The second end of the driving rod (51) can be inserted into the overload prevention connecting piece (62), an annular groove wound on the driving rod (51) is arranged at the second end of the driving rod (51), a limiting bead (624) which is arranged along the radial direction of the driving rod (51) in a floatable manner is arranged in the overload prevention connecting piece (62), and the limiting bead (624) stretches into the annular groove when the second end of the driving rod (51) is inserted into the overload prevention connecting piece (62).

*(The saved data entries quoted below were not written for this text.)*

/-- RED (R230, R231). -/
def execRed (a b : VOp) (k : BitVec 4) (s : State) : Host.Outcome State Fault Refusal :=
  let n := if 10 ≤ k.toNat then 2 else 1
  s.attempt
    (fun s => { legal := (Instr.red a b k).wellFormed, srcs := [{ op := a, count := 2 }, { op := b, count := n }],
                tagsOk := s.redTagOk k.toNat b, voids := s.redVoids k.toNat b })
    fun s =>
      let e : WinEntry := { WinEntry.blank with flags := if s.redVoids k.toNat b = 0 then 0 else Flag.void }
      match s.heldAtom with
      | some op =>
        if op.lanes.isEmpty then
          match op.lostRaise with
          | some r => .raise (s.partAtom op r.lanes) r
          | none => .done (s.endHeld op e).heldLimit
        else .wait s false
      | none =>
        let addrs := (maskLanes s.atomMask).map fun L => (L, s.direct a L)
        let c := s.check .both (redWidth k.toNat) addrs true
        match c.2 with
        | .raise r => .raise s r
        | .stall => .wait c.1 false
        | .ok lanes =>
          if s.secondary then
            match c.1.fromTwin with
            | none => .wait s false
            | some (u, _) => .done (u.enter e).advance
          else if c.1.outAhead lanes || c.1.atomAhead lanes then .wait c.1 false
          else
            match c.1.beginAfter true 0x77 k.toNat .void .raw (c.1.redLanes k.toNat b lanes) with
            | none => .wait s false
            | some (u, op) =>
              if op.held then .wait (u.addAtom op) true
              else .done (((u.sendTwin []).endReissue.enter e).advance.heldLimit)

/-! ## Leases (R206) -/

/-- An operation of the core in focus has a lane that needs a lease of a line. -/
def AtomOp.wants (line : Nat) (a : AtomOp) : Bool := a.lanes.any fun l => l.begun && l.route == .lease && lineOf l.pa == line

/-- The attributes under which a core's ATOMs want a line: those of the first lane. -/
def State.leaseRat (s : State) (line : Nat) : Rat :=
  match s.core.atoms.findSome? fun a =>
      (a.lanes.find? fun l => l.begun && l.route == .lease && lineOf l.pa == line).map fun l => (a.team, l.va) with
  | some x => s.rat (s.ctxOf (s.teamOf x.1).ctx) x.2
  | none => Rat.default

/-- The warp of an operation is privileged: one of a service team, or one in its trap routine. -/
def State.atomPrivileged (s : State) (a : AtomOp) : Bool :=
  (s.teamOf a.team).service || (s.teamWarps a.team).any fun w => w.idx == a.warp && w.tdepth

/-- The request of a lease that has missed in the slice is counted as that of the first ATOM which wants the line (R249). -/
def State.countLease (s : State) (line : Nat) (r : Rat) (hit : Bool) : State :=
  match s.core.atoms.find? (AtomOp.wants line) with
  | some a =>
    match a.lanes.find? fun l => lineOf l.pa == line with
    | some l => if !hit && countsMiss r (128 * line) (s.atomPrivileged a) then s.countMiss (s.teamOf a.team).ctx (128 * line) l.va s.core.num else s
    | none => s
  | none => s

/-- ATOM_LEASE_GRANT: the home grants the exclusive lease, for LEASE ns at most, once GTC has reached Lmax and the tw of every pending
update. -/
def execAtomLeaseGrant (core line : Nat) (s : State) : Host.Outcome State Fault Refusal :=
  let home := s.core.num
  let s := (s.settleHome line).focusCore core
  let h := s.homeLine line
  if h.excl = none ∧ h.pend = [] ∧ max h.lmax h.lastTw ≤ s.gtc ∧ s.core.atoms.any (AtomOp.wants line) then
    let r := s.leaseRat line
    let t := if sliceKeeps r (128 * line) then s.cacheLine line else s
    let t := (t.setHomeLine { t.homeLine line with excl := some (core, s.gtc + r.lease) }).slog line 2 h.cached (logCore core) 0
    .next ((t.countLease line r h.cached).focusCore home).wake
  else .fault .cannotHappen

/-- One lane executes in the L1 under the lease; the home performs its result. -/
def State.leaseLane (s : State) (op : AtomOp) (a : AtomLane) : State :=
  let n := if op.red then redWidth op.op else atomWidth op.op
  let old := Memory.readNat s.mem a.pa n
  let new := if op.red then redNew op.op old a.b.toNat else atomNew op.op old a.b.toNat a.d.toNat
  (({ s with mem := Memory.writeNat s.mem a.pa n new } : State).fire (lineOf a.pa)).atomAnswer op.id a.lane old

/-- The run of one instruction on a line, in ascending lane order; its warp's WCT takes the tw. -/
def State.leaseRun (s : State) (line : Nat) (op : AtomOp) : State :=
  let s := (op.lanes.filter fun l => l.begun && l.route == .lease && lineOf l.pa == line).foldl (fun s a => s.leaseLane op a) s
  s.onWarp op.team op.warp fun w => { w with wct := max w.wct s.gtc }

/-- The requests that waited at the home take their tw (R206, step 5). -/
def State.reopen (s : State) (line : Nat) : State :=
  let h := s.homeLine line
  let s' := s.setHomeLine { h with
    excl := none, lastTw := max h.lastTw s.gtc, pend := h.pend.map fun u => { u with tw := max u.tw s.gtc } }
  h.pend.foldl (fun t u => t.foldTw u (max u.tw s.gtc)) s'

/-- ATOM_LEASE_RETURN: every ATOM of the core for the line has executed, the L1 returns the line, and the home performs the
results. -/
def execAtomLeaseReturn (core line : Nat) (s : State) : Host.Outcome State Fault Refusal :=
  let home := s.core.num
  let s := s.focusCore core
  match (s.homeLine line).excl with
  | some (c, _) =>
    if c = core then
      let s := (s.core.atoms.filter (AtomOp.wants line)).foldl (fun s op => s.leaseRun line op) s
      .next (((s.reopen line).settleHome line).focusCore home).wake
    else .fault .cannotHappen
  | none => .fault .cannotHappen

/-! ## Host routes (R232, R233) -/

/-- The L1 of the core in focus drops a clean copy of an SC or CP line that has been written past it. -/
def State.dropClean (s : State) (line : Nat) : State :=
  match s.core.line? line with
  | some l => if l.cls ≠ 0 ∧ l.dirty = 0 then { s with core := s.core.dropLine line } else s
  | none => s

10. An intervertebral distraction tool according to claim 2, wherein,

The abutting piece (30) is provided with a threaded hole, a first end of the driving rod (51) is provided with a threaded section capable of being matched with the threaded hole, and the driving rod (51) rotates for one circle to enable the upper end plate (10) and the lower end plate (20) to be far away from each other or close to each other by a preset distance;

The shell (61) is provided with a counter (64), and the counter (64) can record the rotation circle number of the driving rod (51) so as to calculate the distance value of the upper end plate (10) and the lower end plate (20) which are far away from each other or close to each other.